- _What the exercise asks_
Transcribe the stretch of entries below from the line with "let sum := x.phase + x.inc" through the line with "inc := if over1", exactly and with both ends included; leave out all other lines.

- _Records for this task_
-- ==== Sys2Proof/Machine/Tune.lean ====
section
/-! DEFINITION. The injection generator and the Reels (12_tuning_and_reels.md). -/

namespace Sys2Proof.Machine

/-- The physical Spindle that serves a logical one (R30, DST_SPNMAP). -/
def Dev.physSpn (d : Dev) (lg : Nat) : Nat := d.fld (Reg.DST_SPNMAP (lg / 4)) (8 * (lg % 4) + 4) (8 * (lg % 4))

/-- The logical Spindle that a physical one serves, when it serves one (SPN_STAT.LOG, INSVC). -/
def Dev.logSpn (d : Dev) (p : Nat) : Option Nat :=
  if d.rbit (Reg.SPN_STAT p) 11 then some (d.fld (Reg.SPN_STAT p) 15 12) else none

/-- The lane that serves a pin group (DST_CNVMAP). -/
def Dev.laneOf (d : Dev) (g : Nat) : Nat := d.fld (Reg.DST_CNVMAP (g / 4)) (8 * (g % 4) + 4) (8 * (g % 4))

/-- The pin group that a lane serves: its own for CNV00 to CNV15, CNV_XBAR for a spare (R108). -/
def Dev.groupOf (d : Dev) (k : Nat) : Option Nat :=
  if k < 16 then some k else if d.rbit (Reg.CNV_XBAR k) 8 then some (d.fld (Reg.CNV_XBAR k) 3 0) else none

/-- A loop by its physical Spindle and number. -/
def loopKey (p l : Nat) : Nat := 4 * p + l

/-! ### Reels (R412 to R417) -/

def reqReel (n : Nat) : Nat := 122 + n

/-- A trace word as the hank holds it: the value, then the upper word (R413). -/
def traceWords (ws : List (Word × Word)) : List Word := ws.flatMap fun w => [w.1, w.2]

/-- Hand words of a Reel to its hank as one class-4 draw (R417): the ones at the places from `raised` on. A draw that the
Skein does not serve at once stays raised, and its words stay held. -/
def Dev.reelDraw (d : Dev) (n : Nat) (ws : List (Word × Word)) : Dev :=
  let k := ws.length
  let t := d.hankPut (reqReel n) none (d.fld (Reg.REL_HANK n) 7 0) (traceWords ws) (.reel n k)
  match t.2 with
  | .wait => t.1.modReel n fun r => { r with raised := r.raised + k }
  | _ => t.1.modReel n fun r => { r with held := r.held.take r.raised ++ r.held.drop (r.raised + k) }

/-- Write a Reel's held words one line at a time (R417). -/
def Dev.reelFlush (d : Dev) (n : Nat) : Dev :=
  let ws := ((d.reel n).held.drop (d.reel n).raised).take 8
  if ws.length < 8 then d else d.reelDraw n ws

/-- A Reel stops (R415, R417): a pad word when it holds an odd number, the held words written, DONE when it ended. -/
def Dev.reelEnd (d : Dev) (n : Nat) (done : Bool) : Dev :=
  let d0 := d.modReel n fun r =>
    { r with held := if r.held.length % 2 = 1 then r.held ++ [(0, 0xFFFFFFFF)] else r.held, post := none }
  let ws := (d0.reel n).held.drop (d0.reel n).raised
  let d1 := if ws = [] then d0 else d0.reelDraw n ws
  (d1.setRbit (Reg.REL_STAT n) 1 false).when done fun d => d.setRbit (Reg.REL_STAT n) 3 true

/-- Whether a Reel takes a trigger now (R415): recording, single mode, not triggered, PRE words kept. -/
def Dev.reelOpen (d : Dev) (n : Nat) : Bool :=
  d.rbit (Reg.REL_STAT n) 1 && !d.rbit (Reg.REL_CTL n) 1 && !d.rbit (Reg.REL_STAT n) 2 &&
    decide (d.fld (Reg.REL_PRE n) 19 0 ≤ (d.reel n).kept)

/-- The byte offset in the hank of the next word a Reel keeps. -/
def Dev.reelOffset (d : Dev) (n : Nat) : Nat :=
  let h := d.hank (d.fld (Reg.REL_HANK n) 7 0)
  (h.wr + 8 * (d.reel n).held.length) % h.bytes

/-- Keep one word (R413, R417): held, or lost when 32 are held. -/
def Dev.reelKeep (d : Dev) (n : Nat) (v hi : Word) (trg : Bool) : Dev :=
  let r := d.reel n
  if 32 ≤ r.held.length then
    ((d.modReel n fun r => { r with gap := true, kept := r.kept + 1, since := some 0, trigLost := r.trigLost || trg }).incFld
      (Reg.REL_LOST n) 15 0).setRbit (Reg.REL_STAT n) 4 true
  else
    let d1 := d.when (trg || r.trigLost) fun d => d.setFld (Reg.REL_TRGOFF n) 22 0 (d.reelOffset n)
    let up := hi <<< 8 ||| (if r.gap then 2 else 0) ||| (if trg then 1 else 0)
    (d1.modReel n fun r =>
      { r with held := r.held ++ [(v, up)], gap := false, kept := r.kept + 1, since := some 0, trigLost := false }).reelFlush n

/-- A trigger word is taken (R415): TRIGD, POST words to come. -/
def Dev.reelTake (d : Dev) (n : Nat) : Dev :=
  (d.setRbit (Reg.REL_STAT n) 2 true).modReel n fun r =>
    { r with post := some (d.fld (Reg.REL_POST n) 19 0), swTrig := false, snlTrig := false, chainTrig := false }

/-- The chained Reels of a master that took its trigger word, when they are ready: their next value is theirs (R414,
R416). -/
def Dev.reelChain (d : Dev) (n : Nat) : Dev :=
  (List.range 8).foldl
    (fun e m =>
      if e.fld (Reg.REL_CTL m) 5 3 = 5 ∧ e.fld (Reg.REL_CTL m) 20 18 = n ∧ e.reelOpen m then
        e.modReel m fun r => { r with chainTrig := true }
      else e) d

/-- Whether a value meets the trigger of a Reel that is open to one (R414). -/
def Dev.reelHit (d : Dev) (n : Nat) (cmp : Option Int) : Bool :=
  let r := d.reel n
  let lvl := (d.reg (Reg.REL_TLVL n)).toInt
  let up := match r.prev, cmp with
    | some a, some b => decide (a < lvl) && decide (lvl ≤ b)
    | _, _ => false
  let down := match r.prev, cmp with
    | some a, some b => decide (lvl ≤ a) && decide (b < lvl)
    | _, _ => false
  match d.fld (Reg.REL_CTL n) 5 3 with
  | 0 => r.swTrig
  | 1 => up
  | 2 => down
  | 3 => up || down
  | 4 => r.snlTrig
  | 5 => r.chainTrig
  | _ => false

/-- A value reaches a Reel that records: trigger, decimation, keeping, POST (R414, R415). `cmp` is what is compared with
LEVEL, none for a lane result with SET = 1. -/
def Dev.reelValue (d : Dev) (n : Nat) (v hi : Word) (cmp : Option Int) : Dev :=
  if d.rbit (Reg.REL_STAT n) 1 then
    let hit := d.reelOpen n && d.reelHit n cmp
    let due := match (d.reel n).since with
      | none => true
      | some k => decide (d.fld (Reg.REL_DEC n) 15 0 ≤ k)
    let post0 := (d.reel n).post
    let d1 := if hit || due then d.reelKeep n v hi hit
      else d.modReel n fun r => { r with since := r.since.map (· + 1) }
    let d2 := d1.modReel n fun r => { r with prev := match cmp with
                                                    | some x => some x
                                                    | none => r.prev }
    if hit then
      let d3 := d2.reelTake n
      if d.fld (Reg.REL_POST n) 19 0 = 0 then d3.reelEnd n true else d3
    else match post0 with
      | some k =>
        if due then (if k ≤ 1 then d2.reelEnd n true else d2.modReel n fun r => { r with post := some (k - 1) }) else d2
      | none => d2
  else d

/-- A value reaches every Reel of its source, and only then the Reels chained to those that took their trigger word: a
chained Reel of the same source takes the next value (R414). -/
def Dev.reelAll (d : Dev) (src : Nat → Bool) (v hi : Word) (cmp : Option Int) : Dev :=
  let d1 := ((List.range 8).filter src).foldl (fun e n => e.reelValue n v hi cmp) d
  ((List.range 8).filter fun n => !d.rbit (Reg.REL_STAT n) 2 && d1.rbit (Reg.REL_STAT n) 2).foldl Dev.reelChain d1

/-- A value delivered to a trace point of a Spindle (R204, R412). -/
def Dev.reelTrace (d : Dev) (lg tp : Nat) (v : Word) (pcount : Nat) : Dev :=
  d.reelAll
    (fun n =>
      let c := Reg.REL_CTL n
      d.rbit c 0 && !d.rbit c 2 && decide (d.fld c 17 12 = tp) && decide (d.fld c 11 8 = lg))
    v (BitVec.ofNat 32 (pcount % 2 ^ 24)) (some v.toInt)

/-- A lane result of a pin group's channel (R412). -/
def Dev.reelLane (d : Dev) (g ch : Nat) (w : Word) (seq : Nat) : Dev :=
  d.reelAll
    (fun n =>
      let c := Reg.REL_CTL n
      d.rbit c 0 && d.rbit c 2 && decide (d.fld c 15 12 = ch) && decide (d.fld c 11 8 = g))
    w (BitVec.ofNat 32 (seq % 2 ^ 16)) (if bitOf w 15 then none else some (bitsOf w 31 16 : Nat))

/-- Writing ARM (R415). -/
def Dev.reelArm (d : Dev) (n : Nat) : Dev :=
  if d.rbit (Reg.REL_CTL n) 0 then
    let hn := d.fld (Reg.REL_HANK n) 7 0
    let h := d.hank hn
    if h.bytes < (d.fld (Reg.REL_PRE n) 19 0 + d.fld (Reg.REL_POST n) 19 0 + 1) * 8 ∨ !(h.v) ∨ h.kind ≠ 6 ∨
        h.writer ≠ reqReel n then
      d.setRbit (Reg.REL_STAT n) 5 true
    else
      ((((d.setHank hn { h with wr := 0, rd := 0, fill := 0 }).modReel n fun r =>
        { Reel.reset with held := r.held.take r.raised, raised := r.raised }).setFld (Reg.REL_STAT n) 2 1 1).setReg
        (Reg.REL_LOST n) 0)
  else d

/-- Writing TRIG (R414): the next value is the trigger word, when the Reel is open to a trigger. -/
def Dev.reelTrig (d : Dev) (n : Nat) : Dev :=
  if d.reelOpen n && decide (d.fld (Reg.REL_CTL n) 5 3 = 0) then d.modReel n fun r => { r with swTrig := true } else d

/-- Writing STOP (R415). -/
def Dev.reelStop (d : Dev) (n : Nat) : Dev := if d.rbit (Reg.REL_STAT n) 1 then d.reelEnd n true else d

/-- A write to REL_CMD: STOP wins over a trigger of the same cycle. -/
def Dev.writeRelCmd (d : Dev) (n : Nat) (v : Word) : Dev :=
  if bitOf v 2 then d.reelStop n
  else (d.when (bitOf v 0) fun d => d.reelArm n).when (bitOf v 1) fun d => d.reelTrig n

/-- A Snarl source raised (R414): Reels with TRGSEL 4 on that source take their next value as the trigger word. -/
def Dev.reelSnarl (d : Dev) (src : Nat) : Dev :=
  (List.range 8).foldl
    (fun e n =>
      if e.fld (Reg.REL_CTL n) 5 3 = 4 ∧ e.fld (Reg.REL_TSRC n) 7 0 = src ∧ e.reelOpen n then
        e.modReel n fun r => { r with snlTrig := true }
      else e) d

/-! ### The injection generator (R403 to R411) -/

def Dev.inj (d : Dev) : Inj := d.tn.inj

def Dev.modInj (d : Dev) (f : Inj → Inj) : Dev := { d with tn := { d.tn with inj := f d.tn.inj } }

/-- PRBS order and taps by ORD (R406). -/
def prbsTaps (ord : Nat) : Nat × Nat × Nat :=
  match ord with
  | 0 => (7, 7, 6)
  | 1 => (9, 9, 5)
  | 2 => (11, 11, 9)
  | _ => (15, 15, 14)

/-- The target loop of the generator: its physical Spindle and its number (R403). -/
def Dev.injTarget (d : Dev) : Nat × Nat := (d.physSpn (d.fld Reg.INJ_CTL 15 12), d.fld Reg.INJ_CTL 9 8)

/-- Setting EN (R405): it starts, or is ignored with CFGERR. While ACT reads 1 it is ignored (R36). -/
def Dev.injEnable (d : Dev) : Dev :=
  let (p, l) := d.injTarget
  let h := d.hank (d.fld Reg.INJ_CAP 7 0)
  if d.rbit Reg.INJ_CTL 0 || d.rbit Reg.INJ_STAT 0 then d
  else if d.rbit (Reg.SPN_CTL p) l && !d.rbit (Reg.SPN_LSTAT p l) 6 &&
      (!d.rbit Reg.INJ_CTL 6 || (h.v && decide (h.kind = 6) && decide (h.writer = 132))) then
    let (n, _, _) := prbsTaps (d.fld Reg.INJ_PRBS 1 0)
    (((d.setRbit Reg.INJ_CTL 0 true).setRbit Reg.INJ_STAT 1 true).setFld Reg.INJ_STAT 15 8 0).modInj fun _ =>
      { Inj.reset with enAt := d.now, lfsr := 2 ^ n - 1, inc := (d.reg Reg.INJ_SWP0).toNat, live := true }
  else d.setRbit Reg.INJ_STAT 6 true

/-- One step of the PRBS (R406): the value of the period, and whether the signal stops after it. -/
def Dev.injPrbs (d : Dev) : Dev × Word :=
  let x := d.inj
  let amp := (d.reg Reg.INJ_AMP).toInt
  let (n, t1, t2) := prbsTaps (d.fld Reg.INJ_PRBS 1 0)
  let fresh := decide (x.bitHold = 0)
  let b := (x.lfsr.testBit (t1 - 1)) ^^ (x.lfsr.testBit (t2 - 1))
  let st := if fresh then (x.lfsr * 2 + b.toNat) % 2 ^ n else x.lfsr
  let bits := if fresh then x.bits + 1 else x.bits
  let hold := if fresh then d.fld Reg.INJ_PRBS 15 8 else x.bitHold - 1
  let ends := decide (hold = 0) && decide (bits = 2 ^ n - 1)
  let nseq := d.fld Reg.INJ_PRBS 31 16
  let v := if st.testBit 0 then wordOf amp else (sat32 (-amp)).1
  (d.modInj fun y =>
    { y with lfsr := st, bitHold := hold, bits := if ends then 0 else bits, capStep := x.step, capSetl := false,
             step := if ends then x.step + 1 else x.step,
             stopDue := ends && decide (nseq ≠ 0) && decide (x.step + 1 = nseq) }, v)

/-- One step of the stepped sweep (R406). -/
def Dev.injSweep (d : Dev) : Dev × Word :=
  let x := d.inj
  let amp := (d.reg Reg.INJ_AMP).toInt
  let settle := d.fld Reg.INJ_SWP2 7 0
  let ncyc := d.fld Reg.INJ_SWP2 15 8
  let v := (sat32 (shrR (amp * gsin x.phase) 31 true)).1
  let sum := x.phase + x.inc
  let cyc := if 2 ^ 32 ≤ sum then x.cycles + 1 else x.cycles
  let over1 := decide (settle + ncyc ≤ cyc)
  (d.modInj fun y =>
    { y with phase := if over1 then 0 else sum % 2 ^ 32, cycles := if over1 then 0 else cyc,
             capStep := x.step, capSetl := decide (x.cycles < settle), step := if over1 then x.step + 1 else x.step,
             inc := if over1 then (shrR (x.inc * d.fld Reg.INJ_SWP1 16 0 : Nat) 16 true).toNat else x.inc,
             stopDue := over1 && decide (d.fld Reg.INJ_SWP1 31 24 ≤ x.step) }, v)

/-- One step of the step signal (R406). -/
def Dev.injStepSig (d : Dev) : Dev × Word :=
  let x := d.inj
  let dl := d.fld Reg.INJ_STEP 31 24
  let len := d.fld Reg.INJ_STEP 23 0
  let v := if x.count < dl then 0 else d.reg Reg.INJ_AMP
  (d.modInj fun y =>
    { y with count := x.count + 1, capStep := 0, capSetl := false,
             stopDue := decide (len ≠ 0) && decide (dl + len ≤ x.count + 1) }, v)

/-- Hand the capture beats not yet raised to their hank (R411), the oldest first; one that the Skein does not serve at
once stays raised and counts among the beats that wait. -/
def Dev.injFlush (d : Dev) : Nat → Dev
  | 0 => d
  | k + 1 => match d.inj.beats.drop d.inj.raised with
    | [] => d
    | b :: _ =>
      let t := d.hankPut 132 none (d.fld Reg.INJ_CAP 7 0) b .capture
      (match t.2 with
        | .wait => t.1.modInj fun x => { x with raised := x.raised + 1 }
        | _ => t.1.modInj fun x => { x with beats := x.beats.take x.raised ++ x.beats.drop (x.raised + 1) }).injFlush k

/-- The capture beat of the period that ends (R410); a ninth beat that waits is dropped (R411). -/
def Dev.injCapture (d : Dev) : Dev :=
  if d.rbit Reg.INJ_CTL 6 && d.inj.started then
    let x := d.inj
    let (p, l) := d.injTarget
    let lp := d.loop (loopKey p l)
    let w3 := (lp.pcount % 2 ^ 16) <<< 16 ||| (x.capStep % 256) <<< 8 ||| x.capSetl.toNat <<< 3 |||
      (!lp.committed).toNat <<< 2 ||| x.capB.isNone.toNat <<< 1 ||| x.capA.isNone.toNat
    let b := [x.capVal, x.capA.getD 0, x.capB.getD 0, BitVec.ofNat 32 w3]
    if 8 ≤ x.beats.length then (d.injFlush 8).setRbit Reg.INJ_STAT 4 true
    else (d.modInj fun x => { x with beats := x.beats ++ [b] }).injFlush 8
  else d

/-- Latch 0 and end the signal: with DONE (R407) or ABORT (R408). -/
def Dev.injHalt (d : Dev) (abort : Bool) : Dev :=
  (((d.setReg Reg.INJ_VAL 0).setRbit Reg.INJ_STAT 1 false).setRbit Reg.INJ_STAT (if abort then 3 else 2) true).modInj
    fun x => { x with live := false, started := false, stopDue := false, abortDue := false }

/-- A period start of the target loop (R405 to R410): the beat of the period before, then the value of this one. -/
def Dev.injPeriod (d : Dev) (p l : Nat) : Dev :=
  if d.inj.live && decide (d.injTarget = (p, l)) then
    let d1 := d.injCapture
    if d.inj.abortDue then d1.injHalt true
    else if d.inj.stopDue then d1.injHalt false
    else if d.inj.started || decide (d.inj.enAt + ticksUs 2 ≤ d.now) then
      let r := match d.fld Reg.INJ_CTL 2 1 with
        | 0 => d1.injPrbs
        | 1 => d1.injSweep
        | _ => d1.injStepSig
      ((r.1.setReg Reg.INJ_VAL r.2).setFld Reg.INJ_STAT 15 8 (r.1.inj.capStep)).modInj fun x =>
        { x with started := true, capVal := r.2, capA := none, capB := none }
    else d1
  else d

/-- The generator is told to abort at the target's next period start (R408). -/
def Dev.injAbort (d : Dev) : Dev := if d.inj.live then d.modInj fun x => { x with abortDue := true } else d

- _Task response_
  let sum := x.phase + x.inc
  let cyc := if 2 ^ 32 ≤ sum then x.cycles + 1 else x.cycles
  let over1 := decide (settle + ncyc ≤ cyc)
  (d.modInj fun y =>
    { y with phase := if over1 then 0 else sum % 2 ^ 32, cycles := if over1 then 0 else cyc,
             capStep := x.step, capSetl := decide (x.cycles < settle), step := if over1 then x.step + 1 else x.step,
             inc := if over1 then (shrR (x.inc * d.fld Reg.INJ_SWP1 16 0 : Nat) 16 true).toNat else x.inc,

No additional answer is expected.